Dr. Manmohan Singh will be well advised to get his mind off the minutiae of electoral politics this week. Bigger things are at stake in London next Thursday. The G20 meeting which Gordon Brown has convened is reminiscent of a similar London Conference in 1933. That one failed because Franklin Roosevelt refused to come. USA was then the greatest economic power but lacked the political clout in international financial matters that Britain had. The failure of developed countries to cooperate in tackling the Depression added to national grievances hanging over since the Treaty of Versailles sparked the Second World War.
Since then international cooperation and dialogue have been institutionalised. The Bretton Woods conference established the IMF and the World Bank. These became possible because Britain, with Keynes at the head of its delegation, recognised that while it had lost economic power it still had the best brains. Keynes did not get his way but still the Bretton Woods kept the Western economies prosperous for 25 years.
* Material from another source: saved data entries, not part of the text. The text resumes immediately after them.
-- ==== Sys2Proof/Machine/RegPrc.lean ====
section
/-! DEFINITION. The register fields of the PRC block (base 0x40000000), from the block map and field tables of
spec/19_power_reset_clocks.md: address, lowest bit, width and reset value of each field, then each register's row of fields with
their access codes (R6) and the values a field accepts. -/
namespace Sys2Proof.Machine

def PRC_CTRL_DOZE_EN : RegField := ⟨0x40000000, 0, 1, 1⟩
def PRC_CTRL_CORE_CLK : RegField := ⟨0x40000000, 1, 2, 0⟩
def PRC_CTRL_PIN_HOLD : RegField := ⟨0x40000000, 8, 1, 0⟩
def PRC_CTRL_HOLD_REL : RegField := ⟨0x40000000, 9, 1, 0⟩
def PRC_CTRL_ENTRY_TO : RegField := ⟨0x40000000, 16, 8, 100⟩
def PRC_STATUS_VSUP_LOW : RegField := ⟨0x40000004, 0, 1, 0⟩
def PRC_STATUS_THERM_HOT : RegField := ⟨0x40000004, 1, 1, 0⟩
def PRC_STATUS_CLK_DEV : RegField := ⟨0x40000004, 2, 1, 0⟩
def PRC_STATUS_REF_FAIL : RegField := ⟨0x40000004, 3, 1, 0⟩
def PRC_STATUS_REF_OK : RegField := ⟨0x40000004, 4, 1, 0⟩
def PRC_RSTCAUSE_CAUSE : RegField := ⟨0x40000008, 0, 8, 0⟩
def PRC_RSTCAUSE_C1_CAUSE : RegField := ⟨0x40000008, 8, 8, 0⟩
def PRC_RSTCAUSE_FROM_STANDBY : RegField := ⟨0x40000008, 16, 1, 0⟩
def PRC_RSTCAUSE_PIN_HELD : RegField := ⟨0x40000008, 17, 1, 0⟩
def PRC_RSTCAUSE_STEP : RegField := ⟨0x40000008, 18, 2, 0⟩
def PRC_RSTCMD_SCOPE : RegField := ⟨0x4000000C, 0, 2, 0⟩
def PRC_RSTCMD_CONFIRM : RegField := ⟨0x4000000C, 16, 16, 0⟩
def PRC_MODE_MODE : RegField := ⟨0x40000010, 0, 4, 0⟩
def PRC_MODE_PREV : RegField := ⟨0x40000010, 4, 4, 0⟩
def PRC_MODE_UNLOCKED : RegField := ⟨0x40000010, 8, 1, 0⟩
def PRC_MODE_PENDING : RegField := ⟨0x40000010, 9, 1, 0⟩
def PRC_PWRCMD_STATE : RegField := ⟨0x40000014, 0, 3, 0⟩
def PRC_PWRSTAT_LAST : RegField := ⟨0x40000018, 0, 3, 0⟩
def PRC_PWRSTAT_PENDING : RegField := ⟨0x40000018, 3, 1, 0⟩
def PRC_PWRSTAT_RESULT : RegField := ⟨0x40000018, 4, 3, 0⟩
def PRC_PWRSTAT_CMD_REJ : RegField := ⟨0x40000018, 7, 1, 0⟩
def PRC_PWRSTAT_TNET_RESTORED : RegField := ⟨0x40000018, 8, 1, 0⟩
def PRC_PWRSTAT_ENTRIES : RegField := ⟨0x40000018, 16, 16, 0⟩
def PRC_WAKEEN_EN : RegField := ⟨0x4000001C, 0, 9, 0x1f⟩
def PRC_WAKESRC_SRC : RegField := ⟨0x40000020, 0, 10, 0⟩
def PRC_WAKESRC_FIRST : RegField := ⟨0x40000020, 12, 4, 0⟩
def PRC_DEEPRET_GRANULE0 (i : Nat) : RegField := ⟨0x40000024 + 0x4 * (i % 2), 0, 7, 0⟩
def PRC_DEEPRET_EN0 (i : Nat) : RegField := ⟨0x40000024 + 0x4 * (i % 2), 7, 1, 0⟩
def PRC_DEEPRET_GRANULE1 (i : Nat) : RegField := ⟨0x40000024 + 0x4 * (i % 2), 8, 7, 0⟩
def PRC_DEEPRET_EN1 (i : Nat) : RegField := ⟨0x40000024 + 0x4 * (i % 2), 15, 1, 0⟩
def PRC_DEEPRET_GRANULE2 (i : Nat) : RegField := ⟨0x40000024 + 0x4 * (i % 2), 16, 7, 0⟩
def PRC_DEEPRET_EN2 (i : Nat) : RegField := ⟨0x40000024 + 0x4 * (i % 2), 23, 1, 0⟩
def PRC_DEEPRET_GRANULE3 (i : Nat) : RegField := ⟨0x40000024 + 0x4 * (i % 2), 24, 7, 0⟩
def PRC_DEEPRET_EN3 (i : Nat) : RegField := ⟨0x40000024 + 0x4 * (i % 2), 31, 1, 0⟩
def PRC_SLPWAKE_L_TNET : RegField := ⟨0x4000002C, 0, 32, 0xffffffff⟩
def PRC_SLPWAKE_H_TNET : RegField := ⟨0x40000030, 0, 32, 0xffffffff⟩
def PRC_SUPCFG_WARN : RegField := ⟨0x40000034, 0, 4, 9⟩
def PRC_SUPCFG_THERM : RegField := ⟨0x40000034, 8, 8, 110⟩
def PRC_SUPCFG_DEV : RegField := ⟨0x40000034, 16, 8, 20⟩
def PRC_SUPMEAS_VSUP : RegField := ⟨0x40000038, 0, 12, 0⟩
def PRC_SUPMEAS_DEV_LAST : RegField := ⟨0x40000038, 16, 16, 0⟩
def PRC_BLKRST_BLOCK : RegField := ⟨0x4000003C, 0, 9, 0⟩
def PRC_WDT_CFG_TIMEOUT (i : Nat) : RegField := ⟨0x40000040 + 0xfc0 * (i % 2), 0, 16, 1000⟩
def PRC_WDT_CFG_WARN (i : Nat) : RegField := ⟨0x40000040 + 0xfc0 * (i % 2), 16, 8, 100⟩
def PRC_WDT_CFG_WINDOW (i : Nat) : RegField := ⟨0x40000040 + 0xfc0 * (i % 2), 24, 7, 0⟩
def PRC_WDT_CFG_EN (i : Nat) : RegField := ⟨0x40000040 + 0xfc0 * (i % 2), 31, 1, 0⟩
def PRC_WDT_KICK_VALUE (i : Nat) : RegField := ⟨0x40000044 + 0xfc0 * (i % 2), 0, 32, 0⟩
def PRC_WDT_STAT_REMAIN (i : Nat) : RegField := ⟨0x40000048 + 0xfc0 * (i % 2), 0, 16, 0⟩
def PRC_WDT_STAT_RUNNING (i : Nat) : RegField := ⟨0x40000048 + 0xfc0 * (i % 2), 16, 1, 0⟩
def PRC_WDT_STAT_WARNED (i : Nat) : RegField := ⟨0x40000048 + 0xfc0 * (i % 2), 17, 1, 0⟩
def PRC_WDT_STAT_PAUSED (i : Nat) : RegField := ⟨0x40000048 + 0xfc0 * (i % 2), 18, 1, 0⟩
def PRC_LOCK_LOCK : RegField := ⟨0x4000004C, 0, 1, 0⟩
def PRC_RSTSRC_SOURCES : RegField := ⟨0x40000050, 0, 14, 0⟩

def PRC_CTRL_reg : RegRow :=
  { base := 0x40000000, count := 1, stride := 4,
    rows := fun _ => [
      ⟨PRC_CTRL_DOZE_EN, .rw, fun _ => true, false⟩,
      { field := PRC_CTRL_CORE_CLK, access := .rw, legal := fun v => v != 3 },
      ⟨PRC_CTRL_PIN_HOLD, .ro, fun _ => true, false⟩,
      ⟨PRC_CTRL_HOLD_REL, .wo, fun _ => true, false⟩,
      { field := PRC_CTRL_ENTRY_TO, access := .rwl, legal := fun v => v != 0 }] }

def PRC_STATUS_reg : RegRow :=
  { base := 0x40000004, count := 1, stride := 4,
    rows := fun _ => [
      ⟨PRC_STATUS_VSUP_LOW, .ro, fun _ => true, false⟩,
      ⟨PRC_STATUS_THERM_HOT, .ro, fun _ => true, false⟩,
      ⟨PRC_STATUS_CLK_DEV, .w1c, fun _ => true, false⟩,
      ⟨PRC_STATUS_REF_FAIL, .ro, fun _ => true, false⟩,
      ⟨PRC_STATUS_REF_OK, .ro, fun _ => true, false⟩] }

def PRC_RSTCAUSE_reg : RegRow :=
  { base := 0x40000008, count := 1, stride := 4,
    rows := fun _ => [
      ⟨PRC_RSTCAUSE_CAUSE, .ro, fun _ => true, false⟩,
      ⟨PRC_RSTCAUSE_C1_CAUSE, .ro, fun _ => true, false⟩,
      ⟨PRC_RSTCAUSE_FROM_STANDBY, .ro, fun _ => true, false⟩,
      ⟨PRC_RSTCAUSE_PIN_HELD, .ro, fun _ => true, false⟩,
      ⟨PRC_RSTCAUSE_STEP, .ro, fun _ => true, false⟩] }

def PRC_RSTCMD_reg : RegRow :=
  { base := 0x4000000C, count := 1, stride := 4,
    rows := fun _ => [
      ⟨PRC_RSTCMD_SCOPE, .wo, fun _ => true, false⟩,
      ⟨PRC_RSTCMD_CONFIRM, .wo, fun _ => true, false⟩] }

def PRC_MODE_reg : RegRow :=
  { base := 0x40000010, count := 1, stride := 4,
    rows := fun _ => [
      ⟨PRC_MODE_MODE, .ro, fun _ => true, false⟩,
      ⟨PRC_MODE_PREV, .ro, fun _ => true, false⟩,
      ⟨PRC_MODE_UNLOCKED, .ro, fun _ => true, false⟩,
      ⟨PRC_MODE_PENDING, .ro, fun _ => true, false⟩] }

def PRC_PWRCMD_reg : RegRow :=
  { base := 0x40000014, count := 1, stride := 4,
    rows := fun _ => [
      ⟨PRC_PWRCMD_STATE, .wo, fun _ => true, false⟩] }

def PRC_PWRSTAT_reg : RegRow :=
  { base := 0x40000018, count := 1, stride := 4,
    rows := fun _ => [
      ⟨PRC_PWRSTAT_LAST, .ro, fun _ => true, false⟩,
      ⟨PRC_PWRSTAT_PENDING, .ro, fun _ => true, false⟩,
      ⟨PRC_PWRSTAT_RESULT, .ro, fun _ => true, false⟩,
      ⟨PRC_PWRSTAT_CMD_REJ, .ro, fun _ => true, false⟩,
      ⟨PRC_PWRSTAT_TNET_RESTORED, .ro, fun _ => true, false⟩,
      ⟨PRC_PWRSTAT_ENTRIES, .ro, fun _ => true, false⟩] }

def PRC_WAKEEN_reg : RegRow :=
  { base := 0x4000001C, count := 1, stride := 4,
    rows := fun _ => [
      ⟨PRC_WAKEEN_EN, .rw, fun _ => true, false⟩] }

def PRC_WAKESRC_reg : RegRow :=
  { base := 0x40000020, count := 1, stride := 4,
    rows := fun _ => [
      ⟨PRC_WAKESRC_SRC, .w1c, fun _ => true, false⟩,
      ⟨PRC_WAKESRC_FIRST, .ro, fun _ => true, false⟩] }

def PRC_DEEPRET_reg : RegRow :=
  { base := 0x40000024, count := 2, stride := 4,
    rows := fun i => [
      ⟨PRC_DEEPRET_GRANULE0 i, .rw, fun _ => true, false⟩,
      ⟨PRC_DEEPRET_EN0 i, .rw, fun _ => true, false⟩,
      ⟨PRC_DEEPRET_GRANULE1 i, .rw, fun _ => true, false⟩,
      ⟨PRC_DEEPRET_EN1 i, .rw, fun _ => true, false⟩,
      ⟨PRC_DEEPRET_GRANULE2 i, .rw, fun _ => true, false⟩,
      ⟨PRC_DEEPRET_EN2 i, .rw, fun _ => true, false⟩,
      ⟨PRC_DEEPRET_GRANULE3 i, .rw, fun _ => true, false⟩,
      ⟨PRC_DEEPRET_EN3 i, .rw, fun _ => true, false⟩] }

def PRC_SLPWAKE_L_reg : RegRow :=
  { base := 0x4000002C, count := 1, stride := 4,
    rows := fun _ => [
      ⟨PRC_SLPWAKE_L_TNET, .rw, fun _ => true, false⟩] }

def PRC_SLPWAKE_H_reg : RegRow :=
  { base := 0x40000030, count := 1, stride := 4,
    rows := fun _ => [
      ⟨PRC_SLPWAKE_H_TNET, .rw, fun _ => true, false⟩] }

def PRC_SUPCFG_reg : RegRow :=
  { base := 0x40000034, count := 1, stride := 4,
    rows := fun _ => [
      ⟨PRC_SUPCFG_WARN, .rwl, fun _ => true, false⟩,
      { field := PRC_SUPCFG_THERM, access := .rwl, legal := fun v => within 70 125 v },
      { field := PRC_SUPCFG_DEV, access := .rwl, legal := fun v => v != 0 }] }

def PRC_SUPMEAS_reg : RegRow :=
  { base := 0x40000038, count := 1, stride := 4,
    rows := fun _ => [
      ⟨PRC_SUPMEAS_VSUP, .ro, fun _ => true, false⟩,
      ⟨PRC_SUPMEAS_DEV_LAST, .ro, fun _ => true, false⟩] }

def PRC_BLKRST_reg : RegRow :=
  { base := 0x4000003C, count := 1, stride := 4,
    rows := fun _ => [
      ⟨PRC_BLKRST_BLOCK, .w1s, fun _ => true, false⟩] }

def PRC_WDT_CFG_reg : RegRow :=
  { base := 0x40000040, count := 2, stride := 4032,
    rows := fun i => [
      { field := PRC_WDT_CFG_TIMEOUT i, access := .rwl, legal := fun v => v != 0 },
      ⟨PRC_WDT_CFG_WARN i, .rwl, fun _ => true, false⟩,
      ⟨PRC_WDT_CFG_WINDOW i, .rwl, fun _ => true, false⟩,
      ⟨PRC_WDT_CFG_EN i, .w1s, fun _ => true, false⟩] }

def PRC_WDT_KICK_reg : RegRow :=
  { base := 0x40000044, count := 2, stride := 4032,
    rows := fun i => [
      ⟨PRC_WDT_KICK_VALUE i, .wo, fun _ => true, false⟩] }

def PRC_WDT_STAT_reg : RegRow :=
  { base := 0x40000048, count := 2, stride := 4032,
    rows := fun i => [
      ⟨PRC_WDT_STAT_REMAIN i, .ro, fun _ => true, false⟩,
      ⟨PRC_WDT_STAT_RUNNING i, .ro, fun _ => true, false⟩,
      ⟨PRC_WDT_STAT_WARNED i, .ro, fun _ => true, false⟩,
      ⟨PRC_WDT_STAT_PAUSED i, .ro, fun _ => true, false⟩] }

def PRC_LOCK_reg : RegRow :=
  { base := 0x4000004C, count := 1, stride := 4,
    rows := fun _ => [
      ⟨PRC_LOCK_LOCK, .w1s, fun _ => true, false⟩] }

def PRC_RSTSRC_reg : RegRow :=
  { base := 0x40000050, count := 1, stride := 4,
    rows := fun _ => [
      ⟨PRC_RSTSRC_SOURCES, .ro, fun _ => true, false⟩] }

/-- Every register of the PRC block, by address. -/
def prcRegs : List RegRow :=
  [PRC_CTRL_reg, PRC_STATUS_reg, PRC_RSTCAUSE_reg, PRC_RSTCMD_reg, PRC_MODE_reg, PRC_PWRCMD_reg, PRC_PWRSTAT_reg, PRC_WAKEEN_reg, PRC_WAKESRC_reg, PRC_DEEPRET_reg, PRC_SLPWAKE_L_reg, PRC_SLPWAKE_H_reg, PRC_SUPCFG_reg, PRC_SUPMEAS_reg, PRC_BLKRST_reg, PRC_WDT_CFG_reg, PRC_WDT_KICK_reg, PRC_WDT_STAT_reg, PRC_LOCK_reg, PRC_RSTSRC_reg]

end Sys2Proof.Machine
end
Since the breakdown of fixed exchange rates in 1971, we have had a dysfunctional IMF and no oversight of global financial problems. The developing countries got nothing but bad advice and a lot of bullying from the IMF. Now we have had globalisation. The flow of private capital to developing nations rose from $200 billion in 1992 to $950 billion in 2007, many times the official foreign aid. After 15 years of boom, from 1992 to 2007, we have a deep depression. The flow of private capital to developing nations is again down to $200 billion. The system needs fixing, perhaps with a reformed and restructured IMF.